* [Try it]
Copy each line from the records below in which the word "getD" is found.

(Saved entries)
————

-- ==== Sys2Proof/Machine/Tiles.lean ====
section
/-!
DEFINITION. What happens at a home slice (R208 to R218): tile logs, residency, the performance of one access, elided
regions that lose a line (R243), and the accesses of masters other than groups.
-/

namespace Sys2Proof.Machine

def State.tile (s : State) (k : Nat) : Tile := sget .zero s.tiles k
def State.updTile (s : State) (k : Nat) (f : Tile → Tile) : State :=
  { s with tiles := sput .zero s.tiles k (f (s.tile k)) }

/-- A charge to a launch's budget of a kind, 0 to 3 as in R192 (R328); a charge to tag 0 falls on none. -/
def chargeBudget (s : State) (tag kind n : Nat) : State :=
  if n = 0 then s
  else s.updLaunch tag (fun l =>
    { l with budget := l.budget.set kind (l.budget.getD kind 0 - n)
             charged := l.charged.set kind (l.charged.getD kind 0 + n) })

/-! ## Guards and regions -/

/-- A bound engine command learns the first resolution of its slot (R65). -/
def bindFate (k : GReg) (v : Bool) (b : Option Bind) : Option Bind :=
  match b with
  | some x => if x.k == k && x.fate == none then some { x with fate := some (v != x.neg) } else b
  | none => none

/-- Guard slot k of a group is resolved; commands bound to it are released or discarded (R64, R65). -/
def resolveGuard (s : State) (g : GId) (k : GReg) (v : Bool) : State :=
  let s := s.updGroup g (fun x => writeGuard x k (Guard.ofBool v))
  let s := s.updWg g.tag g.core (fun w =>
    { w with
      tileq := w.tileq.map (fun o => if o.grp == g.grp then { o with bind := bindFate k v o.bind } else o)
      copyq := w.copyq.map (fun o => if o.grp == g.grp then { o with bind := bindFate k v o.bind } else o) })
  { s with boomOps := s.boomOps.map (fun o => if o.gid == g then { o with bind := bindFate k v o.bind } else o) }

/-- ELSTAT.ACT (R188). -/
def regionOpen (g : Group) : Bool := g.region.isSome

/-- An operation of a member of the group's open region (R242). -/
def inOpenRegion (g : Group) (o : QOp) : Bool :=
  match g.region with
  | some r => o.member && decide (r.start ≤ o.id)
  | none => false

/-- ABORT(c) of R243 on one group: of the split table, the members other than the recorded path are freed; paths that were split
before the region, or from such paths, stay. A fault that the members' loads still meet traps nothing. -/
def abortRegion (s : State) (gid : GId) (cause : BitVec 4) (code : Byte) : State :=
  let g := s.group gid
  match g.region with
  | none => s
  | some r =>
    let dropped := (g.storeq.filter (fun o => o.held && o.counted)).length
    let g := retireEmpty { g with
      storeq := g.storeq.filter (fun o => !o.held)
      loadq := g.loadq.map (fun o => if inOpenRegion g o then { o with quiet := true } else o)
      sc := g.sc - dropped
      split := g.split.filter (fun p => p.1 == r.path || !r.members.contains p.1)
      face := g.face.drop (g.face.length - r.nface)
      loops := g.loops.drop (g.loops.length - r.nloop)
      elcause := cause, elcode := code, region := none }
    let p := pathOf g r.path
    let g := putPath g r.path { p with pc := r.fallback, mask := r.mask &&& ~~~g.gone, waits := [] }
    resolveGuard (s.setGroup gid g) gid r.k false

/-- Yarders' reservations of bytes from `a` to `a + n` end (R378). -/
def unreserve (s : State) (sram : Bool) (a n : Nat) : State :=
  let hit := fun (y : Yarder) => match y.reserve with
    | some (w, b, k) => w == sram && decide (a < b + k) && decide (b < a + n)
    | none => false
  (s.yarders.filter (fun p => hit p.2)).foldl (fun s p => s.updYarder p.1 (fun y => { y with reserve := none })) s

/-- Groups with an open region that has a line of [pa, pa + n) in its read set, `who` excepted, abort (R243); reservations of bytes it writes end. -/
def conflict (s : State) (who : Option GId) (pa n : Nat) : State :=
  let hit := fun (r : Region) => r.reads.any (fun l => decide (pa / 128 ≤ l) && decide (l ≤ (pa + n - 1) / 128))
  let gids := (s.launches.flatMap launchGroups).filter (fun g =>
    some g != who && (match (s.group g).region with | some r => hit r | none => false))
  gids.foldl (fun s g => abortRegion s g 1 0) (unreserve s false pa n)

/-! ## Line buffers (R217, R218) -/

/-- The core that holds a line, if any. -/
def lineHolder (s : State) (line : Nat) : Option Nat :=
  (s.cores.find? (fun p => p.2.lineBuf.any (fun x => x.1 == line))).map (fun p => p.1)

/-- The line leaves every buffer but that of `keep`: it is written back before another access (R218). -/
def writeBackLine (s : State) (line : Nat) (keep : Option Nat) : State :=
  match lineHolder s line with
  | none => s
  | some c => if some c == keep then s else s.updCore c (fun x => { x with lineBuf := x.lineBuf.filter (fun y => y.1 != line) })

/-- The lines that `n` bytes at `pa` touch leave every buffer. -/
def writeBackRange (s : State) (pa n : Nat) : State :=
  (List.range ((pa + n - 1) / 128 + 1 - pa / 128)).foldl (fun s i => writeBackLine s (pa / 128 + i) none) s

————

* [Worked solution]
    { l with budget := l.budget.set kind (l.budget.getD kind 0 - n)
             charged := l.charged.set kind (l.charged.getD kind 0 + n) })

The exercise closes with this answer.